### How to complete this task
From the entries below, transcribe exactly the lines between the line holding "exact .inr (List.mem_filter.mp h).1" and the line holding "a record. -/", inclusive; skip all other lines.

### Material for this exercise
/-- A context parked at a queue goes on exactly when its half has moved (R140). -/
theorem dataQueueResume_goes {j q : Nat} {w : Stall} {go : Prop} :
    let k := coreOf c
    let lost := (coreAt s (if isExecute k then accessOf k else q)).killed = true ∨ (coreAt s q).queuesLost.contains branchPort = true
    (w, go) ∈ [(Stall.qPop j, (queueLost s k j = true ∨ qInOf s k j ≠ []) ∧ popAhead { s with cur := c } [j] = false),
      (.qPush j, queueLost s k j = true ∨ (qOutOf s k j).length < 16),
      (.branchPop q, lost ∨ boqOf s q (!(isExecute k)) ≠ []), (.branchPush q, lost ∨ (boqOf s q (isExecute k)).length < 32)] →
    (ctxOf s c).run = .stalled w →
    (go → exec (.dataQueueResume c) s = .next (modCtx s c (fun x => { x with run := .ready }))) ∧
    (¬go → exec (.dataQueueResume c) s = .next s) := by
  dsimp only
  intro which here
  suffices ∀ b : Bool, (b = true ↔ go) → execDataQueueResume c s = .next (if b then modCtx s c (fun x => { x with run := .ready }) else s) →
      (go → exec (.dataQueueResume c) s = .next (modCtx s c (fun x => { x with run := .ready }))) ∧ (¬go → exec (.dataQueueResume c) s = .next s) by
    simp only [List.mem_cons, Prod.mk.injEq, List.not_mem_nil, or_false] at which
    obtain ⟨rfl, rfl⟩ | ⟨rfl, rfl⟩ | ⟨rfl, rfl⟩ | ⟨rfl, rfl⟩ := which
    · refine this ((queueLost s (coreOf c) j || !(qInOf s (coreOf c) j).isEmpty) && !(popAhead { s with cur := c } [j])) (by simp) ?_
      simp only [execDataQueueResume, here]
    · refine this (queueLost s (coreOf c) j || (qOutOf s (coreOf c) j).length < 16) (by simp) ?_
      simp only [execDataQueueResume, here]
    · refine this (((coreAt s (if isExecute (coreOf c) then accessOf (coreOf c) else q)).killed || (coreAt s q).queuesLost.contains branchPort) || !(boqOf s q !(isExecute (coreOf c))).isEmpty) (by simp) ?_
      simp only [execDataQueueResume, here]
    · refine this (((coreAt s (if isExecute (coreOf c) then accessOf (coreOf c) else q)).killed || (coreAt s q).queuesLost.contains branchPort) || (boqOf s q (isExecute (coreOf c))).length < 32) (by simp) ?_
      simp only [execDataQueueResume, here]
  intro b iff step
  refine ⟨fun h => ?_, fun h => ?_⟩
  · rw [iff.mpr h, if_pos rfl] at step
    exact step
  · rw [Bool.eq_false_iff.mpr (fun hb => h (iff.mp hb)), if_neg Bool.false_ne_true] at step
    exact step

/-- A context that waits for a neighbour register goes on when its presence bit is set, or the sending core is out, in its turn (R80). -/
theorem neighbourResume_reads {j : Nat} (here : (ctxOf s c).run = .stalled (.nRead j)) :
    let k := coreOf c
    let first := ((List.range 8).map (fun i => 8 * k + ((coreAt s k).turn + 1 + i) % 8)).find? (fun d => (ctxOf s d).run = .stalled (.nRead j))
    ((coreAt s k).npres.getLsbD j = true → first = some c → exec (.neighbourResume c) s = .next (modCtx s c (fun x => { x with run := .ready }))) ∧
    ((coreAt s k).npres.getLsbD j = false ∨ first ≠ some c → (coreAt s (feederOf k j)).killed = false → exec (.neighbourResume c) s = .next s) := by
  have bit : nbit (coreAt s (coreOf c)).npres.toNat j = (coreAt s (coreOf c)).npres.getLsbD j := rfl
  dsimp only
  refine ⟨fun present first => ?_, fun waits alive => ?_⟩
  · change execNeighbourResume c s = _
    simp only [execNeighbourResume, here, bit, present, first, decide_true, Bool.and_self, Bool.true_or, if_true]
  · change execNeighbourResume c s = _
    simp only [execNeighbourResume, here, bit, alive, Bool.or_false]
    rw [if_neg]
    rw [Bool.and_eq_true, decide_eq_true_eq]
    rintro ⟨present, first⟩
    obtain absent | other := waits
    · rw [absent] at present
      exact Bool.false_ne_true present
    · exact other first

--

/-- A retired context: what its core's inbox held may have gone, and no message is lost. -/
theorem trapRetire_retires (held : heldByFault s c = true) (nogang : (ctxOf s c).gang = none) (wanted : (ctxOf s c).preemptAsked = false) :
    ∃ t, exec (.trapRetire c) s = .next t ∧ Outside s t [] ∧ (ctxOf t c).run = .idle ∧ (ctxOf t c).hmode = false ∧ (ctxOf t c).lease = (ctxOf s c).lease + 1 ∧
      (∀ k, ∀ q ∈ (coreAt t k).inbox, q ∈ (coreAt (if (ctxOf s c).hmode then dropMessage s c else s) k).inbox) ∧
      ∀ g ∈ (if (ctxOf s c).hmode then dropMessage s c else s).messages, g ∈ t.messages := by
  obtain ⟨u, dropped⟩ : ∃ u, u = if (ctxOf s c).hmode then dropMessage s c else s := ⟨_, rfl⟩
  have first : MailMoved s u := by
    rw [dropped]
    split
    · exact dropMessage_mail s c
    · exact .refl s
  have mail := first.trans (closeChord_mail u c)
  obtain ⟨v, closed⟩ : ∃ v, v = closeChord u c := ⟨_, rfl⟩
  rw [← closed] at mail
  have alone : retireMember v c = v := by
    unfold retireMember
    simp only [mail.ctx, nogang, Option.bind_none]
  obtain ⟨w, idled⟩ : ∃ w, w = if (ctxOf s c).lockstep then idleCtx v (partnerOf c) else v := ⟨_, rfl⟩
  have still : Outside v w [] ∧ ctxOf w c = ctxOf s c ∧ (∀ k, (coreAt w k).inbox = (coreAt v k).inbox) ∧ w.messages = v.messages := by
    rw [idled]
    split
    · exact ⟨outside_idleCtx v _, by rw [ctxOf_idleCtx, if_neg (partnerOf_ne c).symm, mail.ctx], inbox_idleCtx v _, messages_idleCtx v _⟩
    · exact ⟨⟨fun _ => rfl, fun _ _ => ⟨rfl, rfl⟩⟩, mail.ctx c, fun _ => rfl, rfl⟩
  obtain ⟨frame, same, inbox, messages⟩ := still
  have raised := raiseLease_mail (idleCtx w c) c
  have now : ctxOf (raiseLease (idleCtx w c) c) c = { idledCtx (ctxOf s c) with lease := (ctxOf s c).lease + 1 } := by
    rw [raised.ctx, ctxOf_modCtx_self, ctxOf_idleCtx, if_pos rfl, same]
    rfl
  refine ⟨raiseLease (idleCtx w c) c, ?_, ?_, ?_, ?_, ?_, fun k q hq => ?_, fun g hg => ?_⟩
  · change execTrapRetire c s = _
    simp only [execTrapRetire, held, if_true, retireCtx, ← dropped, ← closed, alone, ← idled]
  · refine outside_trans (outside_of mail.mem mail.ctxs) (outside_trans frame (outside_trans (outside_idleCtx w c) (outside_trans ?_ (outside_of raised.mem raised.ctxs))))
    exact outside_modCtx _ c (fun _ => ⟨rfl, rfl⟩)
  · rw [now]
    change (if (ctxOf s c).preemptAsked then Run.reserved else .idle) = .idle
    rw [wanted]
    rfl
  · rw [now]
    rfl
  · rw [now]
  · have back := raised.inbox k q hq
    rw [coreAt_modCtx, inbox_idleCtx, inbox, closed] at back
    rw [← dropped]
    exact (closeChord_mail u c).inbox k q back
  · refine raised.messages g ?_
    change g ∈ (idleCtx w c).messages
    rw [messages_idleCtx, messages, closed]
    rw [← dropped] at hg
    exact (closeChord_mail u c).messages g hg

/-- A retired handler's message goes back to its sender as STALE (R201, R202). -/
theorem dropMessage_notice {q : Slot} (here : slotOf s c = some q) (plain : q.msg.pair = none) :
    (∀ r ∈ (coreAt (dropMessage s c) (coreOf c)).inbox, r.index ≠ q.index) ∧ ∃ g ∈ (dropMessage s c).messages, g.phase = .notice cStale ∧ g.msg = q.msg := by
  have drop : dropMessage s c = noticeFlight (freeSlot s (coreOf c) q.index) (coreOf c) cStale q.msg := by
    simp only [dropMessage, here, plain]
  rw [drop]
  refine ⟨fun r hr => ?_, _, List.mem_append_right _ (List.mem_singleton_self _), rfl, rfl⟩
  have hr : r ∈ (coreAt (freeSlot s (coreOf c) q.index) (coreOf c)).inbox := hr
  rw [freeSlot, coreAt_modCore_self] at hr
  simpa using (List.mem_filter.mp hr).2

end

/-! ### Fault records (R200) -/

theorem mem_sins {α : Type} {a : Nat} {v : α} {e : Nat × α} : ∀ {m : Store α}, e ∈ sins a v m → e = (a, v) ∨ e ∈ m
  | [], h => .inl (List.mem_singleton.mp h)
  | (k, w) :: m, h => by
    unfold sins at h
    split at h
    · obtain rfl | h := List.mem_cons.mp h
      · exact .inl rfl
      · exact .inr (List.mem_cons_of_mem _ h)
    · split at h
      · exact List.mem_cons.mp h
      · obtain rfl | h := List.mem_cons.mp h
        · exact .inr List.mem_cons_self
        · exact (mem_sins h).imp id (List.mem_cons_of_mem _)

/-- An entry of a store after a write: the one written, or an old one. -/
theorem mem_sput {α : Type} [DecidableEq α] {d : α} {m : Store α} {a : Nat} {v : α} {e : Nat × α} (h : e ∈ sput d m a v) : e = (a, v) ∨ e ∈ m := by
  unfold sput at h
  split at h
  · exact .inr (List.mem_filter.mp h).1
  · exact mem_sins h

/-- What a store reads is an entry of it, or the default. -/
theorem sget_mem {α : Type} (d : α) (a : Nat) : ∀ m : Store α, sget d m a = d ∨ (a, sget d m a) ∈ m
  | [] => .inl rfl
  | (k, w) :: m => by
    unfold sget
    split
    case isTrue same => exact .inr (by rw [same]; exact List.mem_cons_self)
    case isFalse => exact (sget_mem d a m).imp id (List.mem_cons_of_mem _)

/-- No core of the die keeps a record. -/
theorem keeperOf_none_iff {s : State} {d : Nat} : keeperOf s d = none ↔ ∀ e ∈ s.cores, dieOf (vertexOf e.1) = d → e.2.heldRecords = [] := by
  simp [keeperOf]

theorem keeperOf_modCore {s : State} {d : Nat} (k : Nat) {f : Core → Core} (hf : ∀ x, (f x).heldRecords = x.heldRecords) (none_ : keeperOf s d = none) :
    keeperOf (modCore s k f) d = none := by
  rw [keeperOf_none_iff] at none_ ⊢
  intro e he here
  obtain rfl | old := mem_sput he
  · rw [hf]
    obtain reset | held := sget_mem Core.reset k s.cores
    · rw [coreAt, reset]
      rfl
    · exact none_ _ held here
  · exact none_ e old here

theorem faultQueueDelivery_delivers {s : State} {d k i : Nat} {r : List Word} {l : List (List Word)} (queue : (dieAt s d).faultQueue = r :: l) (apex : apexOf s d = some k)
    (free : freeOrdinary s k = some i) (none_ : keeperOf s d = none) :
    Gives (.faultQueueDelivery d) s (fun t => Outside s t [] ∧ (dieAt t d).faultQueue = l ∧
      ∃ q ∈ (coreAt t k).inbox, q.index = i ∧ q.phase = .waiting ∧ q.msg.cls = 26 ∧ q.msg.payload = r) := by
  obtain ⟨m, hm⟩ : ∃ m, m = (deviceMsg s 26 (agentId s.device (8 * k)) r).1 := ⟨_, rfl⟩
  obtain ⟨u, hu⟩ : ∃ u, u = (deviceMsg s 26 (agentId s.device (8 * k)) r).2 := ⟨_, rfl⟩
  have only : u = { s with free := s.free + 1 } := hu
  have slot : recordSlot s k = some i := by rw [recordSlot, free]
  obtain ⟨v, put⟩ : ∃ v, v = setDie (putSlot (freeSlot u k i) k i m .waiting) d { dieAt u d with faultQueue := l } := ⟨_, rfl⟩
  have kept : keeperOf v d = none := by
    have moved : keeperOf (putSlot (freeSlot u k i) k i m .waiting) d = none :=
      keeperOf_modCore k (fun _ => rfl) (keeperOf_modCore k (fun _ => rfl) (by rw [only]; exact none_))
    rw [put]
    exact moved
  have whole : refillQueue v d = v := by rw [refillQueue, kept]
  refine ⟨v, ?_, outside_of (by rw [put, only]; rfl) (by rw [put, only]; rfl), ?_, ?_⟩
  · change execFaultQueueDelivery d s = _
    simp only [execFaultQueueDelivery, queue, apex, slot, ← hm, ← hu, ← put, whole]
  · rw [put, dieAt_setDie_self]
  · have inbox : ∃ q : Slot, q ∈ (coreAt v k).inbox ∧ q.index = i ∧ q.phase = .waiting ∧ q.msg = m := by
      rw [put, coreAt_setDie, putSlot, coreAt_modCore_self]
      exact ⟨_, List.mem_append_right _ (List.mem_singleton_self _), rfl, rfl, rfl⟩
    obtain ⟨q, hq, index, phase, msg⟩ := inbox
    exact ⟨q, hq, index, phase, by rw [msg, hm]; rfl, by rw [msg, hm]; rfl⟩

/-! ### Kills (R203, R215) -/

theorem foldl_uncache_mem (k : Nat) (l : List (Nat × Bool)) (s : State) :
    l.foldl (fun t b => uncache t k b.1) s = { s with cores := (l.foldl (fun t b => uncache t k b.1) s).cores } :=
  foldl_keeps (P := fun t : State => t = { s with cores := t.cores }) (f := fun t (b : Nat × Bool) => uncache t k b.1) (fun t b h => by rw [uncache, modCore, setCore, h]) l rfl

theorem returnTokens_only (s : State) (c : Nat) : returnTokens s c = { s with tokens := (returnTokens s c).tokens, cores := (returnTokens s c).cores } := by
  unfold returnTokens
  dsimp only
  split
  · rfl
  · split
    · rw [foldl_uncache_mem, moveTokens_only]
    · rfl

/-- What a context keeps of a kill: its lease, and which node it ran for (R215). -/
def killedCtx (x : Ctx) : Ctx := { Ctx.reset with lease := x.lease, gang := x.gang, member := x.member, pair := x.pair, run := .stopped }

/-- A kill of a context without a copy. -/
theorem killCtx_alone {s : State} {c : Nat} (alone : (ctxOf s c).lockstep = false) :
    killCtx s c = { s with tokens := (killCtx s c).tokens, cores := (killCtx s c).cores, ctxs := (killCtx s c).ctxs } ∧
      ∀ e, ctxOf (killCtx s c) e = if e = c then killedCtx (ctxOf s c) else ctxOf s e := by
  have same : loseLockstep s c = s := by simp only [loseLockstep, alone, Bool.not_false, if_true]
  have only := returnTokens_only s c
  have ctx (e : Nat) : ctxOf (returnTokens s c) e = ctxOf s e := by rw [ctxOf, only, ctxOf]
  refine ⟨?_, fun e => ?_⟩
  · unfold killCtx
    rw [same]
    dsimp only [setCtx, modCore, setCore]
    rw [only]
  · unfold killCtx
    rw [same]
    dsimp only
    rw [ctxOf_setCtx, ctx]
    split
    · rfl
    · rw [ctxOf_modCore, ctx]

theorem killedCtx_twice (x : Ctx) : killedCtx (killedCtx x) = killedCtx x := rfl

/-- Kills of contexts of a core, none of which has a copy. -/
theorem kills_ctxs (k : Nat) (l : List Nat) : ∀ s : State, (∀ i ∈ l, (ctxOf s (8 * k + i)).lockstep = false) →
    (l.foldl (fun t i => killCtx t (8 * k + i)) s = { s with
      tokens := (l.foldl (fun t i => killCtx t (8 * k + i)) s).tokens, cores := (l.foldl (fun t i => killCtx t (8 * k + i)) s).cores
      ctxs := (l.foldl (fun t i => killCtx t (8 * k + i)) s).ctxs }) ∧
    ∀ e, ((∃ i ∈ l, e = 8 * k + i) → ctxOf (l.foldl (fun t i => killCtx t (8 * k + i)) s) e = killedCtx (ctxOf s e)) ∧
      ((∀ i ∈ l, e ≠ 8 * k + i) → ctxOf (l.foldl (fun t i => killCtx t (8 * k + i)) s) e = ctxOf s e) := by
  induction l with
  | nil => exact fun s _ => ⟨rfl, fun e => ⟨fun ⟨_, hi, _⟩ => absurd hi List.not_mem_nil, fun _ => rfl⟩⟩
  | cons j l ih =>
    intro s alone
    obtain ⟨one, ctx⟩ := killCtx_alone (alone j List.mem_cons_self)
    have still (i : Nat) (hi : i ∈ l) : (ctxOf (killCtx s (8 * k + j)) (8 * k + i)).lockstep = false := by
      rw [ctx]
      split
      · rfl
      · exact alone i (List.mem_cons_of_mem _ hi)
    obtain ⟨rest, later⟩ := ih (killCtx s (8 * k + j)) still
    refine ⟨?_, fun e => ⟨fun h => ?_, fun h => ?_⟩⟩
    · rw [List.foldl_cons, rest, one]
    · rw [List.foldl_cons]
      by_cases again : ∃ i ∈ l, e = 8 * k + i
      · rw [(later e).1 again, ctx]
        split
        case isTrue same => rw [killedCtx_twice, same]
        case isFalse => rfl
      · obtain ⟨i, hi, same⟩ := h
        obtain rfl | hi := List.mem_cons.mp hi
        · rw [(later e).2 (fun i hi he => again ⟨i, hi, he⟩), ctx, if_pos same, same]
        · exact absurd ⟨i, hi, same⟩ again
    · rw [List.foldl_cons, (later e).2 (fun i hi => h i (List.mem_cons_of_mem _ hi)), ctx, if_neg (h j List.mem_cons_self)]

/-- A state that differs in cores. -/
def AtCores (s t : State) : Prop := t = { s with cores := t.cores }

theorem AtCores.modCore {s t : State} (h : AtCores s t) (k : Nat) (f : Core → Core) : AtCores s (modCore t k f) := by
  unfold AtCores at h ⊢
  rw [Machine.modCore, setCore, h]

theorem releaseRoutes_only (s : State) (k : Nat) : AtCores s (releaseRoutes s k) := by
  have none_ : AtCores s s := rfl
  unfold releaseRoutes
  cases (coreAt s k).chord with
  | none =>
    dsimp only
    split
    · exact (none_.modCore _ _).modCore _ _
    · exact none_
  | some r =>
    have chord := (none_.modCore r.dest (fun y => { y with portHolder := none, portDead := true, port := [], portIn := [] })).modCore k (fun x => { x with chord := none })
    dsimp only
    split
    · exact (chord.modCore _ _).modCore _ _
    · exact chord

### Solution for this task
  · exact .inr (List.mem_filter.mp h).1
  · exact mem_sins h

/-- What a store reads is an entry of it, or the default. -/
theorem sget_mem {α : Type} (d : α) (a : Nat) : ∀ m : Store α, sget d m a = d ∨ (a, sget d m a) ∈ m
  | [] => .inl rfl
  | (k, w) :: m => by
    unfold sget
    split
    case isTrue same => exact .inr (by rw [same]; exact List.mem_cons_self)
    case isFalse => exact (sget_mem d a m).imp id (List.mem_cons_of_mem _)

/-- No core of the die keeps a record. -/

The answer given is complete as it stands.